§ **Problem requirements**:
Taking the listing below, restate word for word each line from the line with "let rs := e.records.filter" to the line with "record fail? -/", ends included, and stop there.

++++++++

/-! ## Spot checks (R359) -/

/-- An operand in memory as the array fetched it: 64 lines of 128 bytes, and its scale bytes. -/
def ckOperand (s : State) (lid : Nat) (e : Epoch) (x : TileSrc) : Option Mat :=
  let f := FSlot.ofBits ((s.la lid).slotBits x.slot)
  (ckRows s lid e x.base x.stride 128).bind (fun bs =>
    if f.scale = 1 then (ckBytes s lid e x.scale (64 * (kOf f.fmt / f.block))).map (fun sc => memOperand f (bs ++ sc.toArray) 0 8192)
    else some (memOperand f bs 0 8192))
/-- A tile of a fed-back operand. -/
def ckLoaded (s : State) (lid : Nat) (e : Epoch) (x : TileSrc) : Option (Array Word) :=
  ckTile s lid e (FSlot.ofBits ((s.la lid).slotBits x.slot)) x.base x.stride x.scale
/-- An operand of a product, read again; `fed` joins the tiles of a fed-back one. -/
def readOpd (s : State) (lid : Nat) (e : Epoch) (fed : Array Word → Array Word → Mat) : OpdSrc → Option Mat
  | .mem x => ckOperand s lid e x
  | .fed x none => (ckLoaded s lid e x).map (fun t => fed t #[])
  | .fed x (some y) => (ckLoaded s lid e x).bind (fun t => (ckLoaded s lid e y).map (fed t))

/-- Element (i, j) of a chain's products, and the sum of their magnitudes, exactly; `none` where an operand cannot be read or is not
finite. -/
def spotSum (s : State) (lid : Nat) (e : Epoch) (i j : Nat) (ps : List ProdSrc) : Option (Q × Q) :=
  ps.foldl (fun acc p => acc.bind (fun acc =>
    (readOpd s lid e (fedA p.fmt) p.a).bind (fun a => (readOpd s lid e (fedB p.fmt) p.b).bind (fun b =>
      let xs := (List.range (kOf p.fmt)).map (fun k => (a.el i k, b.el j k))
      if xs.all (fun x => finiteFV x.1 && finiteFV x.2) then
        let qs := xs.map (fun x => (finQ x.1).mul (finQ x.2))
        some (acc.1.add (Q.sum qs), acc.2.add (Q.sum (qs.map Q.abs)))
      else none)))) (some (⟨0, 1⟩, ⟨0, 1⟩))

/-- Does the spot check of an element of a matrix-product record fail? Where an operand of the chain did not come from memory as it
stands, the outcome is free (log 98). -/
def spotFails (s : State) (lid : Nat) (e : Epoch) (r : WRec) (i j : Nat) : Bool :=
  let f := FSlot.ofBits ((s.la lid).slotBits (bitsOf (bw r 10) 31 29))
  let es := fmtBytes f.fmt
  let stride := if bitsOf (bw r 9) 15 0 = 0 then 64 * es else 32 * bitsOf (bw r 9) 15 0
  let g := bitsOf (bw r 9) 31 16
  let nb := 64 / f.block
  match r.prods with
  | none => Config.spotFails lid e.num r.team r.widx r.seq
  | some ps =>
    match ckBytes s lid e (ba r 6 + i * stride + j * es) es,
      (if f.scale = 1 then (ckBytes s lid e (ba r 11 + i * nb + j / f.block) 1).map leNat else some 0), spotSum s lid e i j ps with
    | some bs, some sc, some (p, m) => match finQ? (elemValue f (leNat bs) (sbyte sc)) with
      | some c =>
        let ε : Q := if bitsOf (bw r 10) 23 20 = 4 then ⟨0, 1⟩ else epsOf g
        let h := gapOf f (bitsOf (bw r 10) 27 26) (sbyte sc) (leNat bs)
        !(c.sub p).abs.le (Q.sum [ε.mul m, h, (Q.pow2 (-149)).scale (2 * g)])
      | none => true
    | _, _, _ => true

/-- The records that an epoch's spot checks pick, with the element: one check for each of the launch's rate of records or part of
it, of a matrix product with INIT = 0, drawn by the checker, or none at a draw past the last (log 98). -/
def spotPicks (s : State) (lid : Nat) (e : Epoch) : List (WRec × Nat × Nat) :=
  let rate := 2 ^ (s.la lid).spot
  let rs := e.records.filter (fun r => r.cls == 1 && !bitAt (bw r 10) 28)
  (List.range ((e.records.length + rate - 1) / rate)).filterMap (fun k =>
    let d := Config.spotPick lid e.num k
    (rs[d / 4096 % (rs.length + 1)]?).map (fun r => (r, d / 64 % 64, d % 64)))

/-- Does a spot check of a record fail? -/
def spotFailed (s : State) (lid : Nat) (e : Epoch) (r : WRec) : Bool :=
  (spotPicks s lid e).any (fun x => x.1 == r && spotFails s lid e r x.2.1 x.2.2)

/-! ## Verdicts (R361, R460) -/

/-- RESULT, CLASS, SEQ, and the team of the first failing record. -/
structure Verdict where
  result : Nat
  cls : Nat := 0
  seq : Nat := 0
  team : Option Nat := none
  deriving DecidableEq, Repr

def verdictOf (s : State) (lid : Nat) (e : Epoch) : Verdict :=
  let ts := e.records.map (fun r => (r, testRec s lid e r))
  let mk (n : Nat) (r : WRec) : Verdict :=
    { result := n, cls := (readMark s lid e r).1, seq := (readMark s lid e r).2, team := some r.team }
  match ts.find? (fun t => t.2 == .fail) with
  | some t => mk 1 t.1
  | none => match ts.find? (fun t => t.2 == .malformed) with
    | some t => mk 2 t.1
    | none =>
      if e.count ≠ e.records.length then { result := 3 }
      else match e.records.find? (spotFailed s lid e) with
        | some r => mk 4 r
        | none => if e.poison || e.werr then { result := 5 } else { result := 0 }

end Sys2Proof.Machine
end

++++++++

§ **Response below**:
  let rs := e.records.filter (fun r => r.cls == 1 && !bitAt (bw r 10) 28)
  (List.range ((e.records.length + rate - 1) / rate)).filterMap (fun k =>
    let d := Config.spotPick lid e.num k
    (rs[d / 4096 % (rs.length + 1)]?).map (fun r => (r, d / 64 % 64, d % 64)))

/-- Does a spot check of a record fail? -/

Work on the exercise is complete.